[REQUIRED WORK]: Say how many lines in the entries hold the word "each", and reply with that number only.

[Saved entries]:
^^^^^^^^
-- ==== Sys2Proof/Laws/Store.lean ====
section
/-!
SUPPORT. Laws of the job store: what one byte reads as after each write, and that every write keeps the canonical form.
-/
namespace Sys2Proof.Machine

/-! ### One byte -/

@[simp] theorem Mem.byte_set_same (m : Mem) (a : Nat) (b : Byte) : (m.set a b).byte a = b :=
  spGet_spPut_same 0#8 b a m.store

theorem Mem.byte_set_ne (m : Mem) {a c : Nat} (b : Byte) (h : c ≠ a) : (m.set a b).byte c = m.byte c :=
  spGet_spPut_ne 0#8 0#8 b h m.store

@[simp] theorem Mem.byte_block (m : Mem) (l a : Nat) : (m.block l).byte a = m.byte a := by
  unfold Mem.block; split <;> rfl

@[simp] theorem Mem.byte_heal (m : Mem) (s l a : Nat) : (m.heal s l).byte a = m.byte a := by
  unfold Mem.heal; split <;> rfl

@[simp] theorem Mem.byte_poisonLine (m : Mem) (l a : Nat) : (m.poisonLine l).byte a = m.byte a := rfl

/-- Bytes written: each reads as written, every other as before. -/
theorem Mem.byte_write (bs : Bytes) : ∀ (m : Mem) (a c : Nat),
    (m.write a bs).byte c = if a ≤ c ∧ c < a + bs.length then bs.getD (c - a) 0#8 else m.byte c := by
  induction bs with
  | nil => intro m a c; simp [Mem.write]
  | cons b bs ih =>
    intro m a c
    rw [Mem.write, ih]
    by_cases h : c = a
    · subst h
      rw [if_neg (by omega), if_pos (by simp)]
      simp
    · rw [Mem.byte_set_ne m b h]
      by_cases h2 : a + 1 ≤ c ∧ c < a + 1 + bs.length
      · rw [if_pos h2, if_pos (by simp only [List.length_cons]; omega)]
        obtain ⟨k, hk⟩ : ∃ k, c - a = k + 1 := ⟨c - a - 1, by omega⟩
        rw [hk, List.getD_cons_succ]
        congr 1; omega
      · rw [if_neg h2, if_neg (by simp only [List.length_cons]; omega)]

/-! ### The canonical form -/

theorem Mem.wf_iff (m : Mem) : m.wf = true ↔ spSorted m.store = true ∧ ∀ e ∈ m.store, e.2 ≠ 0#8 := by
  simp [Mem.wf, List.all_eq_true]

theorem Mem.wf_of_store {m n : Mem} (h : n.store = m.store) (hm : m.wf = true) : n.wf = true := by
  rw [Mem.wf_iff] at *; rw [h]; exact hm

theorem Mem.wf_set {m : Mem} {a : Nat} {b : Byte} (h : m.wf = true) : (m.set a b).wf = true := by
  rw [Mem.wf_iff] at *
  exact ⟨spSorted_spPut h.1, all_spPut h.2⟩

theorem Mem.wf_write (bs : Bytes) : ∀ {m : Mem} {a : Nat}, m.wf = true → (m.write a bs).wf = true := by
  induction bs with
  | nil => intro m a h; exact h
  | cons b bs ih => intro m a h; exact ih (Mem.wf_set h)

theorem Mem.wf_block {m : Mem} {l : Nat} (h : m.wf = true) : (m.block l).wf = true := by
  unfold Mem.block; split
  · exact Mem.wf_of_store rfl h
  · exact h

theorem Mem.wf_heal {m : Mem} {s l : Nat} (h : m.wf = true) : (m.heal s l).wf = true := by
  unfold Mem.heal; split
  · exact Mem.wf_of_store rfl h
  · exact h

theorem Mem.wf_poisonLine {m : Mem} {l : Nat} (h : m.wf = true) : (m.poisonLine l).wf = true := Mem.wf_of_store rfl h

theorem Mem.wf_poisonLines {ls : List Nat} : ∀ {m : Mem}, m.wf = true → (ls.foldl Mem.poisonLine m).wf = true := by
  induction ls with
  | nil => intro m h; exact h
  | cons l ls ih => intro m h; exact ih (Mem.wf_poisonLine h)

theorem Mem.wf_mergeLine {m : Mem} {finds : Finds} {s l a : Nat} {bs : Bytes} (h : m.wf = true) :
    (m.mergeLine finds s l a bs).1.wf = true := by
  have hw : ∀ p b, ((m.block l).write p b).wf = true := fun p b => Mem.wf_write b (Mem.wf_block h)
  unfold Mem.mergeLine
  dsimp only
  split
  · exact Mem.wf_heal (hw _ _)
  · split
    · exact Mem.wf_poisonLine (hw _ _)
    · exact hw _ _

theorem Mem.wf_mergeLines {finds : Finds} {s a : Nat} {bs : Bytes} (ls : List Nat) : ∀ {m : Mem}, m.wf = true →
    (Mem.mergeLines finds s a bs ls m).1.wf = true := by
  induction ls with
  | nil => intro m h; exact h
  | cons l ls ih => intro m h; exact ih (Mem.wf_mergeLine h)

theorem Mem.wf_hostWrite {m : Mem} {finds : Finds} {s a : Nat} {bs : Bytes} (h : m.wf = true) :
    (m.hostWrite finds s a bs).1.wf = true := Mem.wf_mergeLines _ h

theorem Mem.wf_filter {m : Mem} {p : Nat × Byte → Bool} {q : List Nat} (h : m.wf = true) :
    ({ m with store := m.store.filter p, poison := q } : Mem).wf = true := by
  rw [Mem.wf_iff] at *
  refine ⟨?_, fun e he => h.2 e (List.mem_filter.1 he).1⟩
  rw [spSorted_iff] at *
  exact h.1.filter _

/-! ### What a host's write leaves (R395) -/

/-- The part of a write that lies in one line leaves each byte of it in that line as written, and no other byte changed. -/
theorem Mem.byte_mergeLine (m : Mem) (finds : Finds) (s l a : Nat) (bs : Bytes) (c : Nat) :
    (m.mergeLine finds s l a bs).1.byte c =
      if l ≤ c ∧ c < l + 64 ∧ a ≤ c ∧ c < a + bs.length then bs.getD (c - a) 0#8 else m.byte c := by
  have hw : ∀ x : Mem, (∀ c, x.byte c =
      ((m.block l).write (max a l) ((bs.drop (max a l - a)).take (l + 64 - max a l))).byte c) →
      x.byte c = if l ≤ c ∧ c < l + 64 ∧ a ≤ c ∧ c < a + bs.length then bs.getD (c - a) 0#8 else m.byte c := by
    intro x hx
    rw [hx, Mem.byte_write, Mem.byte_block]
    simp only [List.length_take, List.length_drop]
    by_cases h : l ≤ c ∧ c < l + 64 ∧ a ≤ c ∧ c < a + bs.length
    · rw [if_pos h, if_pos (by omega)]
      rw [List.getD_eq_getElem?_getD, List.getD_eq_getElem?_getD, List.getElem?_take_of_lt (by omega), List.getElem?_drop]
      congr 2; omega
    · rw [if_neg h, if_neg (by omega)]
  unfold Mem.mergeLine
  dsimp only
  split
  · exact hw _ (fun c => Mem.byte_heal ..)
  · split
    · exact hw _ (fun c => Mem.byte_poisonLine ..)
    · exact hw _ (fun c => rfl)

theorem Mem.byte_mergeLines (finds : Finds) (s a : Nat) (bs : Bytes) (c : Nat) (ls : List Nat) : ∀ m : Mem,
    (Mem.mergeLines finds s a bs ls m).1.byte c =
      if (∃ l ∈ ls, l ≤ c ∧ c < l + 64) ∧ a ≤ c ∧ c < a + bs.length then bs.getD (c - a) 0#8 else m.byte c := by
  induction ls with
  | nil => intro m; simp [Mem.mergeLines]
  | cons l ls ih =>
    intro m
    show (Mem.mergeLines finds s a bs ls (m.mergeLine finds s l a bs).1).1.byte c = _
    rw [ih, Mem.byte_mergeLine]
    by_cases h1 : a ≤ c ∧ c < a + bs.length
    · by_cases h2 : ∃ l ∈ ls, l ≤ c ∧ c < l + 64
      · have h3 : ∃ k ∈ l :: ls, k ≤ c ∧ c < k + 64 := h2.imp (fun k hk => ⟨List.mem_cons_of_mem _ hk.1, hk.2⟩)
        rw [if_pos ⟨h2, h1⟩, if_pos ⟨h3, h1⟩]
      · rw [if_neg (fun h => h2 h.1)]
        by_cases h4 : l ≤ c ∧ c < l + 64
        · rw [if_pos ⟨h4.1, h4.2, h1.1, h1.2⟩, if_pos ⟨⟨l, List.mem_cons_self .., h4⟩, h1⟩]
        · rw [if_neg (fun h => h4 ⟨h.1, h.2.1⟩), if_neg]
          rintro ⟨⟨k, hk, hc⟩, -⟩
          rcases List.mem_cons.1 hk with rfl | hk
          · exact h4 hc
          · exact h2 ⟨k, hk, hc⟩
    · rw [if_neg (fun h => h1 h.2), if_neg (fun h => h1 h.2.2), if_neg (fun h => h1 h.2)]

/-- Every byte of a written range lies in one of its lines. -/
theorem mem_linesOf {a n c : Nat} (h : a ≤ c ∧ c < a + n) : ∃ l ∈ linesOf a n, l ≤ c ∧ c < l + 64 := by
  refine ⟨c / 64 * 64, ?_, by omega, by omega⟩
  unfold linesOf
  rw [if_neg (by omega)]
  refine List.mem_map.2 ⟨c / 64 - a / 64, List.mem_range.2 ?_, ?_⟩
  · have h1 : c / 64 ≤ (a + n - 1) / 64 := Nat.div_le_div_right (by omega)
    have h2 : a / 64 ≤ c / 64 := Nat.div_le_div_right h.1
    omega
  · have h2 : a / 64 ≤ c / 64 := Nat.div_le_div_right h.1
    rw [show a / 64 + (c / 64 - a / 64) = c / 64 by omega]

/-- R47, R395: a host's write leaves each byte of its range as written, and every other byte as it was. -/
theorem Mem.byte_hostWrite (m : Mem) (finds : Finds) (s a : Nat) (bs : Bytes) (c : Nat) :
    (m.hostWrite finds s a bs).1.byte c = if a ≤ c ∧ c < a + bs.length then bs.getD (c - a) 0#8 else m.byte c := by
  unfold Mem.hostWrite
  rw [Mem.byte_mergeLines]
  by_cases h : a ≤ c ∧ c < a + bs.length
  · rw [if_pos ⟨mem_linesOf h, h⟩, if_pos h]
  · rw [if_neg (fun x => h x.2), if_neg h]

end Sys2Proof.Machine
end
^^^^^^^^
[OUTPUT FOR THIS TASK]: 4